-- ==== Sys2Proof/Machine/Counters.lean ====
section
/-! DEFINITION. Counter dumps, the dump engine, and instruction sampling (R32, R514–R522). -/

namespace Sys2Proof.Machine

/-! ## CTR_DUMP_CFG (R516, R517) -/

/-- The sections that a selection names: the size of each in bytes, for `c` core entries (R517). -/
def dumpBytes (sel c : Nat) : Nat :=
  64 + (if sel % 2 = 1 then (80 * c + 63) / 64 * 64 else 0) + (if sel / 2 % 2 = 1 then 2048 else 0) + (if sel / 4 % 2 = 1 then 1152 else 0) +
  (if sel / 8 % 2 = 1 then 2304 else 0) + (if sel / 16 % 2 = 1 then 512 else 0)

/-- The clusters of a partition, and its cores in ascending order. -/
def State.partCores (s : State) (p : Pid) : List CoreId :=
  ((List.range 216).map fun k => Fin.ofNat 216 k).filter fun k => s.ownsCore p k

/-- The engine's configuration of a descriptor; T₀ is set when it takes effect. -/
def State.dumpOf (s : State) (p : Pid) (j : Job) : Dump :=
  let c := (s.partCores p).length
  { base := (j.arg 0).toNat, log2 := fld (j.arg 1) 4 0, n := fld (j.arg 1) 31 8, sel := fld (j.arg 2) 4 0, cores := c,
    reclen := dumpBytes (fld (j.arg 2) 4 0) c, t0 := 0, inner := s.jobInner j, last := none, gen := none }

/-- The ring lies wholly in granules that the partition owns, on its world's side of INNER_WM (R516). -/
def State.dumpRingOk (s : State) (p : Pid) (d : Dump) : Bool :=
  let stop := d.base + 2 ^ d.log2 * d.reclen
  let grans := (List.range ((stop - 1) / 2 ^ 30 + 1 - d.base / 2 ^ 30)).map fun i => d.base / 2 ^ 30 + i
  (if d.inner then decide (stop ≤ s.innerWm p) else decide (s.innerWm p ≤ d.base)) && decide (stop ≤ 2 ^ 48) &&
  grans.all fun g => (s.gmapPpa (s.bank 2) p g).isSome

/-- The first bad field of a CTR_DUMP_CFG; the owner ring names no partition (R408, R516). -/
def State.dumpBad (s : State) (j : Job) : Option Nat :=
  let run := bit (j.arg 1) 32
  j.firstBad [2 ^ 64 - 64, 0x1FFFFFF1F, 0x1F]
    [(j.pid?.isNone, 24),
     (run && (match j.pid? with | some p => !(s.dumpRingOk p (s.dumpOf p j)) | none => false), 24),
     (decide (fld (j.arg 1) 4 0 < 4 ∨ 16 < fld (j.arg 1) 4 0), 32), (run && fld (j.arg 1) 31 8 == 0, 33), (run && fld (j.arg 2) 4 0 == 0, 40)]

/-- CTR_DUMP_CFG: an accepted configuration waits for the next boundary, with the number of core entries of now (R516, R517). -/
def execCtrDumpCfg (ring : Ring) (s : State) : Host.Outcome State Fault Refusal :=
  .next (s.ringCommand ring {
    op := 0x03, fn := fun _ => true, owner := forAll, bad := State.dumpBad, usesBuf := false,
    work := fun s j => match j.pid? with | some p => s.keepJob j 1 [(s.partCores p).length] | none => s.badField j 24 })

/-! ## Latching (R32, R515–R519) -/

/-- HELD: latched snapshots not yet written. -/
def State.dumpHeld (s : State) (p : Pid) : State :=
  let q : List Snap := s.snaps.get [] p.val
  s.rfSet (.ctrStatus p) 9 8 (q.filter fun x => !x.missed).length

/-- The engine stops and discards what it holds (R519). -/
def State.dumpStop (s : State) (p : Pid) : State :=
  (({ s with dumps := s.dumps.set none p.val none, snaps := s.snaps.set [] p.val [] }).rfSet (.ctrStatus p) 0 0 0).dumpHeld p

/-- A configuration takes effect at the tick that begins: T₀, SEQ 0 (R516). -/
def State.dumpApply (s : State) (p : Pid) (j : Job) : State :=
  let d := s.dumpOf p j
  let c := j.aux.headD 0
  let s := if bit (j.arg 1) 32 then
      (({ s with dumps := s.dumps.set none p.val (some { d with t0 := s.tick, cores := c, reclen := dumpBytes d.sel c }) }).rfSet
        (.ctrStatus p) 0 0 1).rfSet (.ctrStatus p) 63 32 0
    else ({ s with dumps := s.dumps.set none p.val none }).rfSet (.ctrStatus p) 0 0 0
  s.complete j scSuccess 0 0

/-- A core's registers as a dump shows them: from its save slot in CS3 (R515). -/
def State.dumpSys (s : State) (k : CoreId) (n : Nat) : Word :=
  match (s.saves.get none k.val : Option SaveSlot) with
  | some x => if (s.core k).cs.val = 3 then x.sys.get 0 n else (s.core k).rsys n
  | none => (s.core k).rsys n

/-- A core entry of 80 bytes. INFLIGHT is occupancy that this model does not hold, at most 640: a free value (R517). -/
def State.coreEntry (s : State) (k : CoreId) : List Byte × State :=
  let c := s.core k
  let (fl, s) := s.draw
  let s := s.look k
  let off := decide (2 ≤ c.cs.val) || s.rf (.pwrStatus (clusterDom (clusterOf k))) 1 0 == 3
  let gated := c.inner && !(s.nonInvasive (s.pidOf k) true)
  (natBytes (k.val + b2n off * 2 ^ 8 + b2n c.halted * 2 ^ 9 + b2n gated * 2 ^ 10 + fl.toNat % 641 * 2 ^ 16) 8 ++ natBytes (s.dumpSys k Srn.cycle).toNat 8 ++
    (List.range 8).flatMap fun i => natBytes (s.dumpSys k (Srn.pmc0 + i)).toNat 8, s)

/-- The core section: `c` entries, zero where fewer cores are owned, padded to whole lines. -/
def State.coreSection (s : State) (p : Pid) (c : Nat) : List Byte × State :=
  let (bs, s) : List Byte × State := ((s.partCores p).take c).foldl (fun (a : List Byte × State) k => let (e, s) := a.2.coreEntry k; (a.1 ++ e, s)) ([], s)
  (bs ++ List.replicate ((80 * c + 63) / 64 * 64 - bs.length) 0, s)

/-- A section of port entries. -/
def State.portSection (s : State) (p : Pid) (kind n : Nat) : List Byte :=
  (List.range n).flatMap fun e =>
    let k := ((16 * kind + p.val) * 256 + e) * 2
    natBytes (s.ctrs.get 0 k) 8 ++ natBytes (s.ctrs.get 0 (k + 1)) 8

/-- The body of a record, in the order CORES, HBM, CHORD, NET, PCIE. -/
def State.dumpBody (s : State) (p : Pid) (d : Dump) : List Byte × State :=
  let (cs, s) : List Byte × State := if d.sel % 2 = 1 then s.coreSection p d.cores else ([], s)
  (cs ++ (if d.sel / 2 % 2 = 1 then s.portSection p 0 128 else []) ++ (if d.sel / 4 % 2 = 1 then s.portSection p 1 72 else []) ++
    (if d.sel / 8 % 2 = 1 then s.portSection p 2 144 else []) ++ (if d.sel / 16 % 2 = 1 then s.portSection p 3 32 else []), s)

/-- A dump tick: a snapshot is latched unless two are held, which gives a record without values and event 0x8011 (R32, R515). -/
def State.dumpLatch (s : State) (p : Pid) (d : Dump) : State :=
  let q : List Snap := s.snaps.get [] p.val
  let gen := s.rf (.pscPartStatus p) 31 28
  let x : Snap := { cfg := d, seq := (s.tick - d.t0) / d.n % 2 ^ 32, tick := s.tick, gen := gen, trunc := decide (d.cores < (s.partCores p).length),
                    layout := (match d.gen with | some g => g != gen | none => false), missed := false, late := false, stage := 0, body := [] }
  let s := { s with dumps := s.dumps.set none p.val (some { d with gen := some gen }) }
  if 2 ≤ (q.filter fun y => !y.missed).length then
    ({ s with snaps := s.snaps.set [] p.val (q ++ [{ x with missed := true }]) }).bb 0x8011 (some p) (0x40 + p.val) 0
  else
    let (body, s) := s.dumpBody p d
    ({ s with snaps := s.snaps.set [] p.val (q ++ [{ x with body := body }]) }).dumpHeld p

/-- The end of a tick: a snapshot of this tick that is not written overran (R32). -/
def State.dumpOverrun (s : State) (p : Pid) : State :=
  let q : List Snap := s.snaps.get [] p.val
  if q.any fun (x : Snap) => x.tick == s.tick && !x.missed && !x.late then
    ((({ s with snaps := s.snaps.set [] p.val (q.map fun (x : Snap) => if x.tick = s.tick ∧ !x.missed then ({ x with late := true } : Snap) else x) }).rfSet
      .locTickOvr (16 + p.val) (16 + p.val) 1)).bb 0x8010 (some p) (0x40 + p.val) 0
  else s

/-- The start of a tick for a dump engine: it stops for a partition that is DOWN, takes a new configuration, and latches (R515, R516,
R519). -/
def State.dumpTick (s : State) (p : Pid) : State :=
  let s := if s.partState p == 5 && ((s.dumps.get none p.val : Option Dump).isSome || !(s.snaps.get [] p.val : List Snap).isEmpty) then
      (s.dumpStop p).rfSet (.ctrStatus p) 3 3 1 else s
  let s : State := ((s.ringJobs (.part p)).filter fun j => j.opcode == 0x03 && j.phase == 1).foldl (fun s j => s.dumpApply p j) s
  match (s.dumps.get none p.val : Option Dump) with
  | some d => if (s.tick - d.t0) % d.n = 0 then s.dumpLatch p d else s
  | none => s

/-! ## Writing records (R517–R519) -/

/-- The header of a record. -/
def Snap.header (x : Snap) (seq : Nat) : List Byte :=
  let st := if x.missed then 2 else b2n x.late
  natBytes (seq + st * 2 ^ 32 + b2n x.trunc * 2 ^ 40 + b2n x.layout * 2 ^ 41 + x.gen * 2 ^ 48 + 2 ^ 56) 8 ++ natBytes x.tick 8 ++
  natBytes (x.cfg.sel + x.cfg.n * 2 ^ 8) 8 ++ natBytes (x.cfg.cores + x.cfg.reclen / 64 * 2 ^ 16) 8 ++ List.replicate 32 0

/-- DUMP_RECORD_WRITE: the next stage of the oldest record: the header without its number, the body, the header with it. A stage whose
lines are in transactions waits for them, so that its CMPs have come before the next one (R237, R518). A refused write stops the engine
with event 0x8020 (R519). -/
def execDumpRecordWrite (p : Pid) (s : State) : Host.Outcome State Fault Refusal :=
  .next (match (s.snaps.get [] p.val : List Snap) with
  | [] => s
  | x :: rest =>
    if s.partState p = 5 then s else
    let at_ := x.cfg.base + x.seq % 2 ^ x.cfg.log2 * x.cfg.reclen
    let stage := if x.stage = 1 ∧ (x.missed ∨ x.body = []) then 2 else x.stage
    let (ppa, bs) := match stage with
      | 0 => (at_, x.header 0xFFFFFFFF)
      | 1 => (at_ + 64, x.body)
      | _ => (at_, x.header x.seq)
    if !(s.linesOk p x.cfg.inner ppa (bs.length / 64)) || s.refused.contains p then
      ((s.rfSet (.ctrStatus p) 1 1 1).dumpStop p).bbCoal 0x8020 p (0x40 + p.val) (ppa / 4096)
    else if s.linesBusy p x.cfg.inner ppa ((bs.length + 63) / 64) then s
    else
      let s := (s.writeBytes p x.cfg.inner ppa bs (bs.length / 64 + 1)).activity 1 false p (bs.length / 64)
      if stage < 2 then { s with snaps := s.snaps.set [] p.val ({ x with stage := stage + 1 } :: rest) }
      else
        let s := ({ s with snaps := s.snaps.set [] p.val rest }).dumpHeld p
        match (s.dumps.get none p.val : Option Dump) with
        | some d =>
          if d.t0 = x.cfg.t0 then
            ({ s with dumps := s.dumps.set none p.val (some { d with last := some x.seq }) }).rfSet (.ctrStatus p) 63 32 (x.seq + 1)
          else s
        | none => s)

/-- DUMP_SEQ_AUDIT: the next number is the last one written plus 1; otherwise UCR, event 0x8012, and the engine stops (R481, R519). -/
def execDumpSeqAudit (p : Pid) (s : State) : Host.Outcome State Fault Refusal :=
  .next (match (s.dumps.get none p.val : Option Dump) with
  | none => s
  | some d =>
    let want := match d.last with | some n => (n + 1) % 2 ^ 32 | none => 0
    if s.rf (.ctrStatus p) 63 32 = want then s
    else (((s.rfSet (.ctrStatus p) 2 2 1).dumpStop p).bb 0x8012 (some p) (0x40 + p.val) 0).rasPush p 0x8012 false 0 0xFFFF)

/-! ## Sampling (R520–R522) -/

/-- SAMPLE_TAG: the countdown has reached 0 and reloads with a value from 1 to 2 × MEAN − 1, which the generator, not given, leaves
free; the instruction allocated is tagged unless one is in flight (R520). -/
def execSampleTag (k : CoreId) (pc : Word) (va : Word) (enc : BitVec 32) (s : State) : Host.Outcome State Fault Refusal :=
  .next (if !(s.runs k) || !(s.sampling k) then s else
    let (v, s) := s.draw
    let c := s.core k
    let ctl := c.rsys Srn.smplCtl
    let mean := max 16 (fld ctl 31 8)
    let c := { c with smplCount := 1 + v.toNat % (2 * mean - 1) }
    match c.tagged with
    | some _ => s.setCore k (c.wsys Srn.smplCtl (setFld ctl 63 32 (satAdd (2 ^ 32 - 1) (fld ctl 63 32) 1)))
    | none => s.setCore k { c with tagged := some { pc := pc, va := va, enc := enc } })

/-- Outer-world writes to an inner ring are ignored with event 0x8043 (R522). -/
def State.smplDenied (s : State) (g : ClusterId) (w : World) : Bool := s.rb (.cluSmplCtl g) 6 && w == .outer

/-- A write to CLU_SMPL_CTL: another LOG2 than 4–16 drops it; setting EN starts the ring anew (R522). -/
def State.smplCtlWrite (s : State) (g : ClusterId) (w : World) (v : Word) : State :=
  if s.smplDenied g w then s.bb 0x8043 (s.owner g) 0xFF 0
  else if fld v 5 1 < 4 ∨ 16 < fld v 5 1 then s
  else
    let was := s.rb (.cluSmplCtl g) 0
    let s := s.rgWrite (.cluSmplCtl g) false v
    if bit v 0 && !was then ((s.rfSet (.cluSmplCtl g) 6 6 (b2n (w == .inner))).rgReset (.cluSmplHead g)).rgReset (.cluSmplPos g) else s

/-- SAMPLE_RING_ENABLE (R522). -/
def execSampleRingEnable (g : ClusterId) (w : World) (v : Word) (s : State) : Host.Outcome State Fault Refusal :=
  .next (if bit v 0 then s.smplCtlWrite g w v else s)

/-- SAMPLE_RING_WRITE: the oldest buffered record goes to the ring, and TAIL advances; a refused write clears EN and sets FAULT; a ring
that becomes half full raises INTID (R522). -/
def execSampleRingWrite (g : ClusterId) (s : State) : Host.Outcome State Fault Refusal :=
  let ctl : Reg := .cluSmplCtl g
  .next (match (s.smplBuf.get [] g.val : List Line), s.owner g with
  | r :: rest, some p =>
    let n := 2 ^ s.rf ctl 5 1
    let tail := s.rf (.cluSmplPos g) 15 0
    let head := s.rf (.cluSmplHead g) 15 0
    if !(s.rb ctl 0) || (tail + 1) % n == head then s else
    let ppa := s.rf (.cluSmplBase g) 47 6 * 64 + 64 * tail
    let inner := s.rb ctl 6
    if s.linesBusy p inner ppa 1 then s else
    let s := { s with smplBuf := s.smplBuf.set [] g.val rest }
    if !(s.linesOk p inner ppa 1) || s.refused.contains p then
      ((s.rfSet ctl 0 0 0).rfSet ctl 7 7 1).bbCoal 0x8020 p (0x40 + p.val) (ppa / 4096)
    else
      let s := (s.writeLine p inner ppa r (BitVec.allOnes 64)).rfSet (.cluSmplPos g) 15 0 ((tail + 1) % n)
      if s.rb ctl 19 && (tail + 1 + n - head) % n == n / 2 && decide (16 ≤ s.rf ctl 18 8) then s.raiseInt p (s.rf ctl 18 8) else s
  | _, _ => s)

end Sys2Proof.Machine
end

Problem to work on: Where a line in the records above contains the word "bbCoal", copy that line.

Response:
      ((s.rfSet (.ctrStatus p) 1 1 1).dumpStop p).bbCoal 0x8020 p (0x40 + p.val) (ppa / 4096)
      ((s.rfSet ctl 0 0 0).rfSet ctl 7 7 1).bbCoal 0x8020 p (0x40 + p.val) (ppa / 4096)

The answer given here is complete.